Data records:
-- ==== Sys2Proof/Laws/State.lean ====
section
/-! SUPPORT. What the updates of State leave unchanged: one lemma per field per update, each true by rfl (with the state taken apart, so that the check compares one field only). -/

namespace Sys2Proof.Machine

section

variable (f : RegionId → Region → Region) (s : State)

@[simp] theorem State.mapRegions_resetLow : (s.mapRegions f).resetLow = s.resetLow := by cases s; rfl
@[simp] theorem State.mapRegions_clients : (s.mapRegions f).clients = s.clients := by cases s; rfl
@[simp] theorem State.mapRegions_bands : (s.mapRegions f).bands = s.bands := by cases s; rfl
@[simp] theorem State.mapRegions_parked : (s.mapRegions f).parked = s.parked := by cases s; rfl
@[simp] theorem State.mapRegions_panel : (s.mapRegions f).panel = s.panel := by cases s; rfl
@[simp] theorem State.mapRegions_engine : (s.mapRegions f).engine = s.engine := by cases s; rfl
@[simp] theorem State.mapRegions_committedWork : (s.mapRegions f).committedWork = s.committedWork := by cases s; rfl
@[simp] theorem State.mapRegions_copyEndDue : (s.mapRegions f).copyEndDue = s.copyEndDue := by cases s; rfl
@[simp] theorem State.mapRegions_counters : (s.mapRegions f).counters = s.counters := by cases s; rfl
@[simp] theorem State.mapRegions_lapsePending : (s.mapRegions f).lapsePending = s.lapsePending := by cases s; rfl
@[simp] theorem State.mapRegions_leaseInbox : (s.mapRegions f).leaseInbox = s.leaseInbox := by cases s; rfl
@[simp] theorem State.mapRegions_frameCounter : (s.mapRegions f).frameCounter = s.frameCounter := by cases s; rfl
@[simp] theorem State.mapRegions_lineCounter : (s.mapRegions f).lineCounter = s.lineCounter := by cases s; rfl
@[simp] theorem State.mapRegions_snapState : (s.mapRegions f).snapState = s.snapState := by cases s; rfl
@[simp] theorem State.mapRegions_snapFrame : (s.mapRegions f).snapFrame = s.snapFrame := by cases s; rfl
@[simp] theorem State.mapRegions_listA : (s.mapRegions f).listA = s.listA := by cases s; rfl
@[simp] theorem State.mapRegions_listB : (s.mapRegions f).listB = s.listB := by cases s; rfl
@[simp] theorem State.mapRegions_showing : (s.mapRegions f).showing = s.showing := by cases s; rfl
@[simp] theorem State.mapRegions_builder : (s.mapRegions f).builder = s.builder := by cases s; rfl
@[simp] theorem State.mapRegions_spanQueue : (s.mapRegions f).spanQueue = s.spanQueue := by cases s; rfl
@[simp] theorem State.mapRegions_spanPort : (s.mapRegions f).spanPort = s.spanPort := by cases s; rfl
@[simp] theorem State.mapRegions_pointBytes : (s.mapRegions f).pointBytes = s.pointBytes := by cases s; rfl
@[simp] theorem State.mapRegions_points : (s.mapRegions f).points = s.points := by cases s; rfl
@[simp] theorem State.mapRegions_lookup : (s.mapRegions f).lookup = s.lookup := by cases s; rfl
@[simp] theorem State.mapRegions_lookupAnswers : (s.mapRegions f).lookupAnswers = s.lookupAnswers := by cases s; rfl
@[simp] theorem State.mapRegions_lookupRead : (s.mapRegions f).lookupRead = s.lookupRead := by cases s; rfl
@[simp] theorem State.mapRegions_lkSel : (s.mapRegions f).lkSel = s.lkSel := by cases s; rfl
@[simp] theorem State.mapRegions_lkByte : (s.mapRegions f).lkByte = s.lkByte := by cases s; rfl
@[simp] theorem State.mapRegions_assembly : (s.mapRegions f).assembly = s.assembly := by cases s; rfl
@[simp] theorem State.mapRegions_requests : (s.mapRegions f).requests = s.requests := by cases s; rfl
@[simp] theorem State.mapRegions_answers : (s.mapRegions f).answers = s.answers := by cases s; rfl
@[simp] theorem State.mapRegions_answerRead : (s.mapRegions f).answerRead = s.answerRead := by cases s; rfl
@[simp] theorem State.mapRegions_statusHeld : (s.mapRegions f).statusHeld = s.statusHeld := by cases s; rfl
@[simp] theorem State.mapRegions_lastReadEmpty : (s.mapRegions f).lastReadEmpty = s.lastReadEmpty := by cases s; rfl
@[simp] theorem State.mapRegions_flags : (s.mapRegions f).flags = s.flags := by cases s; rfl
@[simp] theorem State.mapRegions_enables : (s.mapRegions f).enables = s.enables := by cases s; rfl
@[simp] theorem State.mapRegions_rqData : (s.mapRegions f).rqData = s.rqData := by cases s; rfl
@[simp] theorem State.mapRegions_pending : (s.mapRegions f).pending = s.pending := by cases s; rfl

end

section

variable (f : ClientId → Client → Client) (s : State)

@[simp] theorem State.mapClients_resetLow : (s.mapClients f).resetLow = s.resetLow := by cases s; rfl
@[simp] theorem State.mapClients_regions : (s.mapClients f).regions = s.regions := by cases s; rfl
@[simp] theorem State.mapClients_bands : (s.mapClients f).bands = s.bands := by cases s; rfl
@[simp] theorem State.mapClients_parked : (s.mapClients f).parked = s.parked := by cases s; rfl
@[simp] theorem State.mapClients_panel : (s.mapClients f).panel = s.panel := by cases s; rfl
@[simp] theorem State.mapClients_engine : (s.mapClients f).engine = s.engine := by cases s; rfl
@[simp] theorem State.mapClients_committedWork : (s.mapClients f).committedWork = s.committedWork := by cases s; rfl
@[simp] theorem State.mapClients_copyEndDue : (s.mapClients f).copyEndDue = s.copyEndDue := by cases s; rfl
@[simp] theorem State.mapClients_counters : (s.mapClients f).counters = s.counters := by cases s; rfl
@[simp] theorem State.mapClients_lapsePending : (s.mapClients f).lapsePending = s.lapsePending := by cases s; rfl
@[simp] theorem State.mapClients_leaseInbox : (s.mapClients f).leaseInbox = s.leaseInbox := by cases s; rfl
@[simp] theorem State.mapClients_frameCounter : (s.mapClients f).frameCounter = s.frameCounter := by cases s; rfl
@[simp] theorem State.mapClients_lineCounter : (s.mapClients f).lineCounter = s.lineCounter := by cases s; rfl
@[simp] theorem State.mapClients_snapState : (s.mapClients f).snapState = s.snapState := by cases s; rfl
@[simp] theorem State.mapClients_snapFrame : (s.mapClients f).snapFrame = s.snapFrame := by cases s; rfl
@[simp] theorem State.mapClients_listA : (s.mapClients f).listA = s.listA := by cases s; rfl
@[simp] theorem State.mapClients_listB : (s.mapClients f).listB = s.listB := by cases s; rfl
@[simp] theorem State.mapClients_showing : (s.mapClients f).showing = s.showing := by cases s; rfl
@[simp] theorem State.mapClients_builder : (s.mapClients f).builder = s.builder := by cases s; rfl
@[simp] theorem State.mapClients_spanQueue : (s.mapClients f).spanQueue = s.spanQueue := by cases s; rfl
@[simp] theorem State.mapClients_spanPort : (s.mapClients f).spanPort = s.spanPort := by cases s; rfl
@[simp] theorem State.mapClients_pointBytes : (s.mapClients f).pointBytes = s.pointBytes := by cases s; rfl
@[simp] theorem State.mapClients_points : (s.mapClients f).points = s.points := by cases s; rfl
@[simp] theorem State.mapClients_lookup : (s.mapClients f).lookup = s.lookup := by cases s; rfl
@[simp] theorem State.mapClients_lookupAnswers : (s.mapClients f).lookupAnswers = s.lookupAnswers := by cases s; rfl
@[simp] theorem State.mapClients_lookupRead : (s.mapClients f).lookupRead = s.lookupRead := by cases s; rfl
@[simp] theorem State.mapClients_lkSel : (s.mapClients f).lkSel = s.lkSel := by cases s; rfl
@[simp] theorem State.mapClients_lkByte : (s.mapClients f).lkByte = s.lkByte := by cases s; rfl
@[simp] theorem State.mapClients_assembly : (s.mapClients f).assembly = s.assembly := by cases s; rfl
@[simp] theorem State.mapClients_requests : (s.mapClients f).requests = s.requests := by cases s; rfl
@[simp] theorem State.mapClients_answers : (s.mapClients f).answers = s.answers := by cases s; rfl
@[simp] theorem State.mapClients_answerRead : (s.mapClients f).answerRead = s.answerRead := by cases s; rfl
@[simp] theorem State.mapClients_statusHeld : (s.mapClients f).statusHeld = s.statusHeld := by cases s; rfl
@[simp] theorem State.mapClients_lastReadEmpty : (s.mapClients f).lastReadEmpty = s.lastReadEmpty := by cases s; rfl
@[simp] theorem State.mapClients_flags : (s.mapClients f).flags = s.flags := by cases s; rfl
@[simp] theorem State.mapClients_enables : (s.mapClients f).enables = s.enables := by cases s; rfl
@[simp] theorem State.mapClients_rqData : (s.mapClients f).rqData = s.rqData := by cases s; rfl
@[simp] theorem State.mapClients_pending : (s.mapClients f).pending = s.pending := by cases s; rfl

== WORK TASK ==
Copy out only the lines above from the one with "State.mapRegions_committedWork : (s.mapRegions" to the one with "State.mapRegions_snapState : (s.mapRegions", inclusive, exactly as they stand.

== RESPONSE AREA ==
@[simp] theorem State.mapRegions_committedWork : (s.mapRegions f).committedWork = s.committedWork := by cases s; rfl
@[simp] theorem State.mapRegions_copyEndDue : (s.mapRegions f).copyEndDue = s.copyEndDue := by cases s; rfl
@[simp] theorem State.mapRegions_counters : (s.mapRegions f).counters = s.counters := by cases s; rfl
@[simp] theorem State.mapRegions_lapsePending : (s.mapRegions f).lapsePending = s.lapsePending := by cases s; rfl
@[simp] theorem State.mapRegions_leaseInbox : (s.mapRegions f).leaseInbox = s.leaseInbox := by cases s; rfl
@[simp] theorem State.mapRegions_frameCounter : (s.mapRegions f).frameCounter = s.frameCounter := by cases s; rfl
@[simp] theorem State.mapRegions_lineCounter : (s.mapRegions f).lineCounter = s.lineCounter := by cases s; rfl
@[simp] theorem State.mapRegions_snapState : (s.mapRegions f).snapState = s.snapState := by cases s; rfl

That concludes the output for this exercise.